(Stored data entries)
/-- A gather or scatter visits rows by an index geometry (R210). -/
def Cmd.indexed (c : Cmd) : Bool :=
  match c.kind with
  | .gather | .scatter | .gatherCopy | .scatterCopy => true
  | _ => false

/-- The source and the target geometry of a copy: `sl` forms read the first, `ss` forms the second (R209, R210). -/
def Cmd.fromFirst (c : Cmd) : Bool := c.port = 0
def Cmd.source (c : Cmd) : Vec := if c.fromFirst then c.geo else c.other
def Cmd.target (c : Cmd) : Vec :=
  match c.kind with
  | .copy | .gatherCopy | .scatterCopy => if c.fromFirst then c.other else c.geo
  | .mcGeo => c.other
  | _ => c.geo

/-- A command that moves elements to a geometry of its own: a copy (R209, R210). -/
def Cmd.isCopy (c : Cmd) : Bool :=
  match c.kind with
  | .copy | .gatherCopy | .scatterCopy => true
  | _ => false

/-- The number of elements of a command (R199, R210). -/
def Cmd.count (c : Cmd) : Nat := if c.indexed then gCount c.index * rowLen c.geo else gCount c.geo

/-- The geometry a command reads its elements from. -/
def Cmd.readGeo (c : Cmd) : Vec := if c.isCopy then c.source else c.geo

/-- The element at which a command stands: the first that it has not read, or, where it takes words, not formed (R228). -/
def Cmd.standAt (c : Cmd) : Nat :=
  let per := 64 / gBytes c.geo
  match c.kind with
  | .feed | .gather | .mcPort | .chr => c.pos * per
  | .wb => (c.pos - 1) * per
  | .mcGeo => (if gSpace c.other = 6 then c.pos - 1 else c.pos) * per
  | .const => 0
  | _ => c.pos

/-- A command has an element to read next; a weight-buffer image begins with a word of its own (R202, R209, R212, R220). -/
def Cmd.reading (c : Cmd) : Bool :=
  let image : Bool := !c.ended && (decide (c.pos ≠ 0) || gFmt c.geo = 6)
  !c.done && match c.kind with
    | .feed | .gather | .mcPort | .chr | .copy | .gatherCopy | .scatterCopy => decide (c.standAt < c.count)
    | .wb => image
    | .mcGeo => if gSpace c.other = 6 then image else !c.ended
    | .const => decide (c.reply.length ≠ 64)
    | _ => false

/-- Single elements gathered from a peer edge lie each in a word of its own (R210, R433). -/
def Cmd.single (c : Cmd) : Bool :=
  (c.kind = .gather || c.kind = .gatherCopy) && decide (gSpace c.geo = 3) && decide (rowLen c.geo = 1)

/-- The element for which a command asks a peer edge: the next, or of single elements the first that it has not got (R433). -/
def Cmd.readAt (c : Cmd) : Nat :=
  if c.single then c.standAt + ((List.range (min (64 / gBytes c.geo) (c.count - c.standAt))).takeWhile (fun i =>
    (c.ahead.get? (c.standAt + i)).isSome)).length
  else c.standAt

/-- A peer-edge read waits for its reply (R224, R376). -/
def Cmd.awaitsReply (c : Cmd) : Bool :=
  c.reading && decide (gSpace c.readGeo = 3) && if c.single then
      decide (c.readAt < min c.count (c.standAt + if c.kind = .gather then 64 / gBytes c.geo else 1))
    else decide (c.reply.length ≠ 64)

/-- The index of element j along the declared axis of a geometry, in a row that an index names (R202, R210). -/
def Cmd.axisOf (c : Cmd) (g : Vec) (j row : Nat) : Nat :=
  if c.indexed && g = c.geo then (if gAxis g = rowDim g then row else gIndex g (j % rowLen g) (gAxis g)) else gIndex g j (gAxis g)

/-- The address of element j of the data geometry, given the index value of its row (R199, R210). -/
def Cmd.addr (c : Cmd) (j row : Nat) : Addr :=
  if c.indexed then gAddr c.geo (j % rowLen c.geo) + BitVec.ofInt 72 (row * geoStride c.geo (rowDim c.geo))
  else gAddr c.geo j

/-- The bytes of a command's geometry from an address on, as two commands of one tile name them: a channel's lie in its grove's
scratchpad. -/
def State.flatAddr (s : State) (t : Nat) (g : Vec) (a : Nat) : Nat × Nat :=
  if gSpace g = 5 then (1, chanBase ((s.grove (groveOf t)).chans.get 0 (gId g)) * 64 + a) else (gSpace g, a)

/-- Some element of a geometry, from number `k` on, holds a byte of a range of a space. Blocks of `pk8` lie within 33 bytes for each
from `base` on, and may hold any byte there (R53, R199; log entry 57). -/
def gMeets (g : Vec) (k space a n : Nat) : Bool :=
  decide (gSpace g = space) && if gFmt g = 6 then
    decide (k < gCount g) && decide ((gBase g).toNat < a + n) && decide (a < (gBase g).toNat + 33 * (gCount g / 32))
  else (List.range (gCount g - k)).any (fun j =>
    let p := (gAddr g (k + j)).toNat
    decide (p < a + n) && decide (a < p + gBytes g))

/-- A `s.bar` issued before the command, not complete, whose region holds a byte of the access (R219). -/
def State.barred (s : State) (t : Nat) (c : Cmd) (g : Vec) (a : Addr) (n : Nat) : Bool :=
  let p := s.flatAddr t g a.toNat
  (s.tile t).str.cmds.any (fun e =>
    decide (e.2.kind = .bar) && !e.2.done && decide (e.2.num < c.num) && gMeets e.2.geo 0 p.1 p.2 n)

/-- The block that a verified read enters is checked, once, before its words are released (R225, R408). -/
def State.checkBlock (s : State) (t : Nat) (c : Cmd) (g : Vec) (a : Addr) : State × Acc Unit :=
  let i := s.blockIndex g a
  if i.isSome && (s.tile t).str.checked.get? c.num = i then (s, .ok ())
  else match s.verified t g a with
    | some (e, p) => (s, .stop e p)
    | none => (s.mapTile t (fun x => { x with str := { x.str with checked := x.str.checked.put c.num (i.getD 0) } }), .ok ())

/-- A read of a command, which waits for every `s.bar` before it whose region it touches, and for a drive that does not answer
(R219, R224, R225). -/
def State.read (s : State) (t : Nat) (c : Cmd) (g : Vec) (a : Addr) (n : Nat) : State × Acc (List Byte) :=
  if s.barred t c g a n then (s, .wait)
  else if gVerified g && ((s.nameSpace t g).map s.driveUp).getD true then
    andThen (s.checkBlock t c g a) (fun s _ => s.fetch t c.inTask g a n)
  else s.fetch t c.inTask g a n

/-- The index value of the row that element j lies in; a value outside the dimension is a protection fault at the index's
position (R210). -/
def State.rowOf (s : State) (t : Nat) (c : Cmd) (j : Nat) : State × Acc Nat :=
  if !c.indexed then (s, .ok 0) else
  let k := j / rowLen c.geo
  andThen (s.read t c c.index (gAddr c.index k) 4) (fun s bs =>
    let w : Int := if gFmt c.index = 9 then (BitVec.ofNat 32 (leNat bs)).toInt else leNat bs
    if w < 0 ∨ (gSize c.geo (rowDim c.geo) : Int) ≤ w then (s, .stop 0x11 (some k)) else (s, .ok w.toNat))

/-- The block of a `pk8` source from a place on, its k-th: read byte by byte up to its final code and padding, then checked and
decoded (R55, R203; log entry 57). -/
def State.readBlock (s : State) (t : Nat) (c : Cmd) (k off : Nat) : State × Acc (List Byte × Nat) :=
  let rec go (s : State) (n : Nat) (acc : List Byte) : State × Acc (List Byte × Nat) :=
    match pkSize acc with
    | some _ => (s, match pkDecode acc with
      | some r => .ok r
      | none => .stop 0x14 (some k))
    | none => match n with
      | 0 => (s, .stop 0x14 (some k))
      | n + 1 => andThen (s.read t c c.geo (gBase c.geo + BitVec.ofNat 72 (off + acc.length)) 1) (fun s bs => go s n (acc ++ bs))
  let r := go s 33 []
  (r.1, r.2.at (32 * k))

/-- The k-th block of a `pk8` source, found from the first one on (R203, R210). -/
def State.blockFrom (s : State) (t : Nat) (c : Cmd) (i off : Nat) : Nat → State × Acc (List Byte × Nat)
  | 0 => s.readBlock t c i off
  | k + 1 => andThen (s.readBlock t c i off) (fun s b => s.blockFrom t c (i + 1) (off + b.2) k)

/-- The bytes of one element of a reading command, unless it has read them ahead (R316); those of a peer edge are in the word replied
(R433), and those of a row of a `pk8` source in the row's blocks (R210; log entry 57). -/
def State.readElem (s : State) (t : Nat) (c : Cmd) (j : Nat) : State × Acc (List Byte) :=
  let z := gBytes c.geo
  let r : State × Acc (List Byte) := if let some bs := c.ahead.get? j then (s, .ok bs)
    else if gSpace c.geo = 3 then
      (s, if c.reply.length = 64 && !c.single then .ok ((c.reply.drop (j % (64 / z) * z)).take z) else .wait)
    else andThen (s.rowOf t c j) (fun s row =>
      if gFmt c.geo = 6 then
        let e := row * rowLen c.geo + j % rowLen c.geo
        andThen (s.blockFrom t c 0 0 (e / 32)) (fun s b => (s, .ok ((b.1.drop (e % 32)).take 1)))
      else s.read t c c.geo (c.addr j row) z)
  (r.1, r.2.at j)

/-- The bytes of elements `j` to `j + n - 1`. -/
def State.readElems (s : State) (t : Nat) (c : Cmd) : Nat → Nat → State × Acc (List Byte)
  | _, 0 => (s, .ok [])
  | j, n + 1 => andThen (s.readElem t c j) (fun s bs =>
      andThen (s.readElems t c (j + 1) n) (fun s rest => (s, .ok (bs ++ rest))))

/-- The data word at place `w` of a reading command, and the bytes of `pk8` blocks that it takes: two blocks make a word, and
`sent` counts the bytes already read (R202, R203, R212). -/
def State.dataWord (s : State) (t : Nat) (c : Cmd) (w : Nat) : State × Acc (Vec × Nat) :=
  let per := 64 / gBytes c.geo
  let word (bs : List Byte) : Vec := BitVec.ofNat 512 (leNat bs)
  if (gSpace c.geo = 3 ∧ !c.single) ∨ c.kind = .const then (s, if c.reply.length = 64 then .ok (word c.reply, 0) else .wait)
  else if gFmt c.geo = 6 ∧ !c.indexed then
    andThen (s.readBlock t c (2 * w) c.sent) (fun s b =>
      if 2 * w + 1 < gCount c.geo / 32 then
        andThen (s.readBlock t c (2 * w + 1) (c.sent + b.2)) (fun s d => (s, .ok (word (b.1 ++ d.1), b.2 + d.2)))
      else (s, .ok (word b.1, b.2)))
  else andThen (s.readElems t c (w * per) (min per (c.count - w * per))) (fun s bs => (s, .ok (word bs, 0)))

/-- The data words of a feeding command (R202, R210, R212). -/
def Cmd.words (c : Cmd) : Nat := (c.count * gBytes c.geo + 63) / 64

/-- The index along the declared axis of the first element of a packet (R202, R210). -/
def State.axposOf (s : State) (t : Nat) (c : Cmd) (w : Nat) : State × Acc Nat :=
  let j := w * (64 / gBytes c.geo)
  if c.indexed && gAxis c.geo = rowDim c.geo then
    let r := s.rowOf t c j
    (r.1, r.2.at j)
  else (s, .ok (c.axisOf c.geo j 0))

/-- A command with its elements below a number read: none of them is kept ahead any more. -/
def Cmd.past (c : Cmd) (j : Nat) : Cmd := { c with ahead := c.ahead.filter (fun e => decide (j ≤ e.1)) }

/-- The next slot a feeding command sends: a header where a packet begins, else its data word. `pos` is the next data
word; a header due is `header`. -/
def State.nextSlot (s : State) (t : Nat) (c : Cmd) : State × Acc (Slot512 × Cmd) :=
  let plen := gPlen c.geo
  if c.header && c.pos % plen = 0 then
    andThen (s.axposOf t c c.pos) (fun s ax =>
      let len := min plen (c.words - c.pos)
      (s, .ok (⟨1, packetHeader c.geo (c.pos / plen) c.pos len ax, 0⟩, { c with header := false })))
  else
    andThen (s.dataWord t c c.pos) (fun s w =>
      (s, .ok (⟨0, w.1, 0⟩, ({ c with
        pos := c.pos + 1, sent := c.sent + w.2, header := true, waitSince := s.cycle
        reply := if c.kind = .const then c.reply else [] } : Cmd).past ((c.pos + 1) * (64 / gBytes c.geo)))))

/-! ### Multicast (R214 to R216) -/

/-- The members that still take part. -/
def Cmd.live (c : Cmd) : List Nat := (List.range c.members.length).filter (fun i => !c.detached.contains i)

/-- The words the farthest member has accepted, and the nearest; with no member left, all that have been read. -/
def Cmd.far (c : Cmd) : Nat := (c.live.map (fun i => c.accepted.get 0 i)).foldl max 0
def Cmd.near (c : Cmd) : Nat := (c.live.map (fun i => c.accepted.get 0 i)).foldl min c.total

/-- Some member's lead stands at the limit (R215). -/
def Cmd.held (c : Cmd) (lag : Nat) : Bool := decide (lag ≤ c.far - c.near)

/-- The number of the first word in the window, which holds the words not yet accepted by all. -/
def Cmd.start (c : Cmd) : Nat := c.total - c.window.length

How to complete this task: Here the output must be the lines above from the line with "def Cmd.addr (c" to the line with "R199; log entry 57). -/", both included, duplicated word for word and nothing else.

Completed task:
def Cmd.addr (c : Cmd) (j row : Nat) : Addr :=
  if c.indexed then gAddr c.geo (j % rowLen c.geo) + BitVec.ofInt 72 (row * geoStride c.geo (rowDim c.geo))
  else gAddr c.geo j

/-- The bytes of a command's geometry from an address on, as two commands of one tile name them: a channel's lie in its grove's
scratchpad. -/
def State.flatAddr (s : State) (t : Nat) (g : Vec) (a : Nat) : Nat × Nat :=
  if gSpace g = 5 then (1, chanBase ((s.grove (groveOf t)).chans.get 0 (gId g)) * 64 + a) else (gSpace g, a)

/-- Some element of a geometry, from number `k` on, holds a byte of a range of a space. Blocks of `pk8` lie within 33 bytes for each
from `base` on, and may hold any byte there (R53, R199; log entry 57). -/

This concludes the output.